McCartney, a student in the Department of Psychology, will present her findings in August to the 119th American Psychological Association (APA) convention in Washington, D.C. Her work was chosen because her survey of this at-risk population is unique.

“The technology is evolving so rapidly that science hasn’t caught up to looking at the effects that mobile app usage can have behind the wheel of a car,” says McCartney. “But something needs to be done because in psychological terms, Internet use involves substantial cognitive and visual distraction that exceeds talking or texting, making it much more dangerous.”

Among survey respondents, one in 10 “often,” “almost always” or “always” use mobile apps while driving; more than one-third use them “sometimes.”

The survey included 93 UAB students who own a smartphone and use Internet-based applications on it at least four or more times per week; it is not a random sample.

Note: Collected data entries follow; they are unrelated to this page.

-- ==== Sys2Proof/Machine/Crc.lean ====
section
/-! DEFINITION. The checks of the spec's formats: CRC-32 with the IEEE 802.3 polynomial (R31, R58, R480)
and CRC-16 with the polynomial 1021h. -/

namespace Sys2Proof.Machine

/-- One bit of the reflected CRC-32. -/
def crc32Bit (c : Nat) : Nat := if c % 2 = 1 then (c / 2) ^^^ 0xEDB88320 else c / 2

/-- One byte of the reflected CRC-32. -/
def crc32Byte (c b : Nat) : Nat :=
  crc32Bit (crc32Bit (crc32Bit (crc32Bit (crc32Bit (crc32Bit (crc32Bit (crc32Bit (c ^^^ b))))))))

/-- The CRC-32 register after a list of bytes. -/
def crc32From (c : Nat) : List Byte → Nat
  | [] => c
  | b :: t => crc32From (crc32Byte c b.toNat) t

/-- CRC-32 as IEEE 802.3 gives it: initial value and final complement all ones, bits reflected. -/
def crc32 (l : List Byte) : Nat := crc32From 0xFFFFFFFF l ^^^ 0xFFFFFFFF

/-- One bit of the CRC-16 with polynomial 1021h, most significant bit first. -/
def crc16Bit (c : Nat) : Nat := if c < 0x8000 then c * 2 else (c * 2 % 0x10000) ^^^ 0x1021

/-- The CRC-16 register after a list of bytes. -/
def crc16From (c : Nat) : List Byte → Nat
  | [] => c
  | b :: t =>
    let x := c ^^^ (b.toNat * 256)
    crc16From (crc16Bit (crc16Bit (crc16Bit (crc16Bit (crc16Bit (crc16Bit (crc16Bit (crc16Bit x)))))))) t

end Sys2Proof.Machine
end

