-- ==== Sys2Proof/Machine/DdrServe.lean ====
section
/-! DEFINITION. How a DDR channel serves unscheduled requests (R39, R40, R253 to R256): those that wait in the landing
buffer, and those of the hard blocks. -/

namespace Sys2Proof.Machine

open F

/-- A refused request: its answer leaves 2,048 core cycles after its landing (R270, R283, R386). -/
def refuseXact (x : Xact) (s : State) : State :=
  landingFreed x.dst (updXact x (fun y => { y with phase := .refused, t0 := x.landedAt }) s)

/-- A target answers at once. -/
def answerNow (x : Xact) (code : Nat) (data : List Byte) (tag : Nat) (s : State) : State :=
  answerXact x code (if x.kind = 2 then (data ++ List.replicate x.bytes 0).take x.bytes else []) tag s

/-- Channel c serves a request, through the encryption engine (R245, R250, R270, R275). -/
def serveRequest (c : Nat) (x : Xact) (s : State) : State :=
  let a := c * 2 ^ 37 + x.addr
  if 2 ^ 37 < x.addr + x.bytes then answerNow x Code.OUT_OF_RANGE [] 0 s
  else
    let s := precedence c s
    if x.kind = 2 then
      let (r, s) := readSpan x.sid a x.bytes s
      if r.code = Code.REFUSED then refuseXact x s else answerNow x r.code r.data r.tag s
    else
      let (code, s) := writeSpan x.sid a x.data s
      if code = Code.REFUSED then refuseXact x s else answerNow x code [] 0 s

/-- Do two requests of one stream ID touch a common line (R256)? -/
def Xact.meets (x y : Xact) : Bool :=
  x.sid == y.sid && decide (x.addr / 64 ≤ (y.addr + y.bytes - 1) / 64) && decide (y.addr / 64 ≤ (x.addr + x.bytes - 1) / 64)

/-- Does some line of a request to channel c wait? -/
def requestHeld (s : State) (c : Nat) (x : Xact) : Bool :=
  let lines := (linePieces (x.bytes / 64 + 2) (c * 2 ^ 37 + x.addr) x.bytes).map (·.1)
  lines.any (lineHeld s) || banksFull s lines

/-- The requests in the landing buffer of channel c that may be served, the highest PRIO first and the oldest among
equals; one that touches a line of an older one from the same stream ID waits for it (R256). -/
def nextRequest (s : State) (c : Nat) : Option Xact :=
  let l := s.noc.xacts.filter fun x => x.dst == portDdr c && x.phase == .landed
  let free := l.zipIdx.filter fun e => !requestHeld s c e.1 && !(l.take e.2).any e.1.meets
  (free.map (·.1)).foldl (fun a x => match a with
    | none => some x
    | some y => if y.prio < x.prio then some x else a) none

/-- Up to k requests of the landing buffer of channel c are served, those of this PRIO and above. -/
def serveAbove (c prio : Nat) : Nat → State → State
  | 0, s => s
  | k + 1, s =>
    match nextRequest s c with
    | none => s
    | some x => if prio ≤ x.prio then serveAbove c prio k (serveRequest c x s) else s

/-- Up to k requests of the landing buffer of channel c are served. -/
def serveChan (c k : Nat) (s : State) : State := serveAbove c 0 k s

/-- Channel c serves the requests that no longer wait. -/
def serveWaiting (c : Nat) (s : State) : State :=
  let n := s.noc.xacts.countP fun x => x.phase == .landed && x.dst == portDdr c
  if n = 0 then s else serveChan c n (chanFallback c s)

/-- Every channel serves the requests that no longer wait. -/
def serveDdr (s : State) : State :=
  if s.noc.xacts.any fun x => x.phase == .landed then (List.range 8).foldl (fun t c => serveWaiting c t) s else s

/-- A request lands at DDR channel c: the engine refuses it at once, or it enters the landing buffer, and the channel serves
what it may (R39, R255, R256, R270). -/
def landDdr (c : Nat) (x : Xact) (s : State) : State :=
  let a := c * 2 ^ 37 + x.addr
  match if x.addr + x.bytes ≤ 2 ^ 37 then refusedBy s x.sid a (x.kind == 3) else none with
  | some (j, r) => refuseXact x (refuseAccess x.sid j r s)
  | none =>
    let s := moveXact x (fun y => { y with phase := .landed }) s
    serveChan c (s.noc.xacts.countP fun y => y.phase == .landed) s

/-! Accesses of the hard blocks to DRAM (R221, R235, R245). The command that makes one makes all of it. -/

/-- What a channel does before a hard block's request of this PRIO (R253, R256): the fallbacks and write-backs that are due,
and the requests that have landed before it and are not of lower PRIO. -/
def serveFirst (c prio : Nat) (s : State) : State :=
  let s := precedence c s
  serveAbove c prio (s.noc.xacts.countP fun x => x.phase == .landed && x.dst == portDdr c) s

/-- A hard block reads n bytes of DRAM, in one request, with a reservation of its own (R226, R231, R239). It is the k-th
request of its command, which the parity error upset may meet. -/
def blockRead (sid addr n : Nat) (s : State) (prio : Nat := 0) (upset : Option Upset := none) (k : Nat := 0) :
    LineRead × State :=
  let q := hardPort sid
  let d := portDdr (chanOf addr)
  if 8 ≤ chanOf addr then readSpan sid addr n s
  else
    let (granted, s) := reserveTraffic q d 4 (waitTraffic q s)
    if !granted then (⟨List.replicate n 0, Code.DOMAIN_CLOSED, 0⟩, s)
    else
      let (late, s) := takeTimeout q s
      let (bad, s) := travel q d 1 (hopOf upset k false) s
      let s := headLands d 2 (addr % 2 ^ 37) sid s
      let (r, s) := if bad then (⟨List.replicate n 0, Code.INTERNAL, 0⟩, s)
        else readSpan sid addr n (serveFirst (chanOf addr) prio s)
      let (bad', s) := travel d q (dataFlits n) (hopOf upset k true) s
      let (code, s) := endAccess q n (if bad' then Code.INTERNAL else r.code) late s
      (⟨if late then List.replicate n 0 else r.data, code, r.tag⟩, s)

/-- A hard block writes bytes to DRAM, in one request, with a reservation of its own. -/
def blockWrite (sid addr : Nat) (data : List Byte) (s : State) (prio : Nat := 0) (upset : Option Upset := none)
    (k : Nat := 0) : Nat × State :=
  let q := hardPort sid
  let d := portDdr (chanOf addr)
  if 8 ≤ chanOf addr then writeSpan sid addr data s
  else
    let (granted, s) := reserveTraffic q d 4 (waitTraffic q s)
    if !granted then (Code.DOMAIN_CLOSED, s)
    else
      let (late, s) := takeTimeout q s
      let (bad, s) := travel q d (dataFlits data.length) (hopOf upset k false) s
      let s := headLands d 3 (addr % 2 ^ 37) sid s
      let (code, s) := if bad then (Code.INTERNAL, s) else writeSpan sid addr data (serveFirst (chanOf addr) prio s)
      let (bad', s) := travel d q 1 (hopOf upset k true) s
      endAccess q data.length (if bad' then Code.INTERNAL else code) late s

end Sys2Proof.Machine
end

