-- ==== Sys2Proof/Machine/ConfigOps.lean ====
section
/-! DEFINITION. The configuration block (R173 to R201): frames, the stream, its checks and keys, failure and
release; and the swaps that it serves (R202 to R209). -/

namespace Sys2Proof.Machine

open F

/-- Changes the configuration block. -/
def upC (f : CfgSt → CfgSt) (s : State) : State := s.updCfg f

/-- The stream ID of the configuration block (R221, R222). -/
def streamCfg : Nat := streamOf (portAt 7 0 0)

/-- The states of the configuration block (CFG_STATUS.STATE): 0 IDLE, 1 HEADER, 2 CLEARING, 3 LOADING, 4
RELEASE_WAIT. -/
def cfgState (s : State) : Nat := s.rd CFG_STATUS_STATE

/-- The number of frames (R173), and the linear index of frame f of block b: 40h the global block (R174, R189). -/
def frameCount : Nat := 659456
def frameIdx (b f : Nat) : Nat := if b = 0x40 then f else 4096 + b * 10240 + f

/-- The block of a linear index, and its frame address (R174). -/
def frameBlock (l : Nat) : Nat := if l < 4096 then 0x40 else (l - 4096) / 10240
def frameAddr (l : Nat) : Nat :=
  frameBlock l * 2 ^ 16 + (if l < 4096 then l else (l - 4096) % 10240)

/-- The frames of a block. -/
def blockFrames (b : Nat) : Nat := if b = 0x40 then 4096 else 10240

/-- The regions of a mask. -/
def regionsOf (mask : Nat) : List Nat := (List.range 64).filter fun k => mask.testBit k

/-- The frames of these blocks cleared to zero, with the trailers of zero frames (R173, R178). -/
def clearFrames (blocks : List Nat) (s : State) : State :=
  let keep := fun (m : List (Nat × Nat)) => m.filter fun e => !blocks.contains (frameBlock e.1)
  (((s.updFrames keep).updFrameDyn keep).updFrameCode keep).updFrameBad keep

/-- Is a stream byte range there: within the length of a stream in memory or flash, or shifted in already (R192 to
R194)? -/
def streamHas (s : State) (off n : Nat) : Bool :=
  let c := s.cfg
  if c.src = 3 then decide (off + n ≤ c.jtag.length)
  else decide (off + n ≤ c.len)

/-- Does the stream wait for its channel (R39, R254, R255, R408): for the next line to be read? -/
def streamRests (s : State) : Bool :=
  s.cfg.src == 1 && (dramRests s s.cfg.addr s.cfg.len || accessHeld s (s.cfg.addr + s.cfg.pos) 1)

/-- Is a late alarm for data of the stream on its way (R276)? -/
def streamAlarmed (s : State) : Bool := s.cfg.src == 1 && s.enc.alarms.any (·.sid == streamCfg)

/-- n bytes of device DRAM read by the configuration block (R206), in pieces of 1,024 bytes at most, from its k-th request on;
a parity error may meet one (R239). -/
def readDram (upset : Option Upset) : Nat → Nat → Nat → Nat → State → Option (List Byte) × State
  | 0, _, _, _, s => (some [], s)
  | fuel + 1, k, a, n, s =>
    if n = 0 then (some [], s)
    else
      let m := min n (1024 - a % 1024)
      let (r, s) := blockRead streamCfg a m s 0 upset k
      if r.code ≠ Code.OK then (none, s)
      else
        match readDram upset fuel (k + 1) (a + m) (n - m) s with
        | (some t, s) => (some (r.data ++ t), s)
        | (none, s) => (none, s)

/-- The host memory that the CONFIG_LOAD in progress reads. -/
def streamMem (s : State) : Mem :=
  match s.cfg.op.bind fun e => opAt s e.1 e.2 with
  | some o => hostImage s o
  | none => s.hostMem

/-- The stream bytes off to off + n − 1; nothing when the read is refused (R206). They count as taken in. -/
def streamRead (off n : Nat) (s : State) : Option (List Byte) × State :=
  let c := s.cfg
  let s := s.wr CFG_BYTES_BYTES (max (s.rd CFG_BYTES_BYTES) (off + n))
  match c.src with
  | 1 => readDram c.upset (n / 1024 + 2) 0 (c.addr + off) n s
  | 2 => (some (memBytes s.flash (c.addr + off) n), s)
  | 3 => (some ((c.jtag.drop off).take n), s)
  | _ => (some (memBytes (streamMem s) (c.addr + off) n), s)

/-- Byte b of a list, and its little-endian number of n bytes from byte b. -/
def leAt (l : List Byte) (b n : Nat) : Nat := leNat ((byteVals (l.drop b)).take n)
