-- ==== Sys2Proof/Machine/MeshLine.lean ====
section
/-! DEFINITION. What a Wavar link carries (R312 to R314, R321): what a receiver makes of its blocks, the words of a packet, and
what the sender puts into its stream. -/

namespace Sys2Proof.Machine

open F

/-- What a receiver makes of a block (R312): nothing, a frame, a frame discarded, an ACK, an ACK discarded, or a control block
of an unknown type (R293). -/
inductive LinkEvent where
  | none
  | frame (f : MeshFrame)
  | crcError
  | ack (ack free0 free1 : Nat)
  | ackError
  | badType
  deriving DecidableEq, Repr

/-- A frame that is being received: the payload of its START block and its data so far. -/
abbrev Partial := Option (Nat × List Nat)

/-- One block at the receiver of a link (R293, R312): a START inside a frame, an END outside one, a wrong number of data
blocks and a wrong CRC discard the frame in progress. -/
def linkBlock (p : Partial) (b : LaneBlock) : LinkEvent × Partial :=
  if b.marker then (.none, p)
  else if !b.control then (.none, p.map fun (h, l) => (h, l ++ [b.payload]))
  else
    let w := b.payload
    let t := bits w 7 0
    if t = 0x1E ∨ t = 0x78 then (.none, p)
    else if t = 0x87 then (if p.isSome then .crcError else .none, some (w, []))
    else if t = 0x8A then
      (if bits w 55 40 = ackCrc (bits w 39 8) then .ack (bits w 23 8) (bits w 31 24) (bits w 39 32) else .ackError, p)
    else if t = 0x99 then
      match p with
      | Option.none => (.crcError, Option.none)
      | some (h, l) =>
        if l.length = bits h 51 44 ∧ bits w 39 8 = frameCrc h l ∧ bits h 42 40 ≤ 3 ∧ l.length ≤ 134 then
          (.frame { seq := bits h 23 8, ack := bits h 39 24, kind := bits h 42 40, vc := bits h 43 43, data := l }, Option.none)
        else (.crcError, Option.none)
    else (.badType, p)

/-- The blocks of a link through its receiver: what it makes of them, and the frame still in progress. -/
def linkBlocks : Partial → List LaneBlock → List LinkEvent × Partial
  | p, [] => ([], p)
  | p, b :: t =>
    let (e, p) := linkBlock p b
    let (r, p) := linkBlocks p t
    (if e = .none then r else e :: r, p)

/-- The word at a byte offset (R8). -/
def wordAt (b : List Byte) (off : Nat) : Nat := leNat (byteVals ((b.drop off).take 8))

/-- The eight-byte words of a packet (R321): its header, its source route padded with zeros, and its payload. -/
def packetWords (p : Pkt) : List Nat :=
  let words := fun (b : List Byte) => (List.range ((b.length + 7) / 8)).map (wordAt b <| 8 * ·)
  let h0 := p.dst + p.src * 2 ^ 12 + p.cls * 2 ^ 24 + p.vc * 2 ^ 26 + p.srcRouted.toNat * 2 ^ 27 + p.hops * 2 ^ 28 +
    p.route.length * 2 ^ 34 + p.routePos * 2 ^ 40 + p.tag * 2 ^ 46
  let h1 := p.payload.length + p.status * 2 ^ 16 + p.offset * 2 ^ 32 + p.resp.toNat * 2 ^ 58
  h0 :: h1 :: words (valBytes p.route) ++ words p.payload

/-- The last PACKET frame that link l has accepted in order, which every START block and ACK block names (R313, R314). -/
def ackNow (s : State) (l : Nat) : Nat := ((linkU s l).expect + 65535) % 65536

/-- The PACKET frame of a packet in the replay buffer of link l as it leaves (R313, R314). -/
def packetFrame (s : State) (l : Nat) (f : Sent) : MeshFrame :=
  { seq := f.seq, ack := ackNow s l, kind := 0, vc := f.pkt.vc, data := packetWords f.pkt }

/-- A HELLO, TIME or QUIET frame leaves on link l, with SEQ 0 and a valid ACK (R313). -/
def sendControl (l kind : Nat) (words : List Nat) (s : State) : State :=
  let s := putItem l (.frame { ack := ackNow s l, kind := kind, data := words }) (s.incWrap LK_FRAMES_TX_FRAMES 0 l)
  updLink l (fun u => { u with sent := words }) s

/-- What the blocks that arrive on link l count (R293, R312). -/
def countLinkEvent (l : Nat) (s : State) : LinkEvent → State
  | .crcError => s.incSat LK_ERRORS_CRC_ERRORS 0 l
  | .ackError => s.incSat LK_ERRORS_ACK_ERRORS 0 l
  | .badType => s.incSat LN_LOCK_BAD_TYPE (l / 8) (l % 8)
  | _ => s

/-- A frame of a KIND, or an ACK block (4), arrives on link l (R312): whether its receiver accepts it. Whole, it comes
with its blocks as sent, and a START inside another frame discards that one; otherwise the blocks that come in its place go
through the receiver one by one, and what passes the checks is the frame of the command. -/
def arrives (l kind : Nat) (w : Wire) (s : State) : Bool × State :=
  match w with
  | .whole =>
    if kind = 4 ∨ (linkU s l).partial_ = none then (true, s)
    else (true, updLink l (fun u => { u with partial_ := none }) (s.incSat LK_ERRORS_CRC_ERRORS 0 l))
  | .blocks b =>
    let (es, p) := linkBlocks (linkU s l).partial_ b
    let s := es.foldl (countLinkEvent l) (updLink l (fun u => { u with partial_ := p }) s)
    (es.any fun e => match e with
      | .frame f => f.kind == kind
      | .ack _ _ _ => kind == 4
      | _ => false, s)

end Sys2Proof.Machine
end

Even so, David Schwebel, Ph.D., director of the UAB Youth Safety Lab, is concerned.

“Driving a car is an incredibly complex task for humans to complete safely. There are enormous cognitive, perceptual and motor tasks an automobile driver must complete, frequently very quickly and with split-second precision,” says Schwebel. “A driver using his or her smartphone is clearly distracted, both visually and cognitively, and really should not be driving. The fact that 10 percent of college students with smartphones ‘often’ are using them while driving is astounding — the fact that 35 percent ‘sometimes’ do is equally concerning.”

Thirty-three states ban text messaging while driving; zero states ban the specific use of mobile Internet with the penalty of a primary or secondary offense.

The data in McCartney’s findings were part of a larger research study at the UAB Youth Safety Lab that examined the effects of mobile application use on pedestrian safety.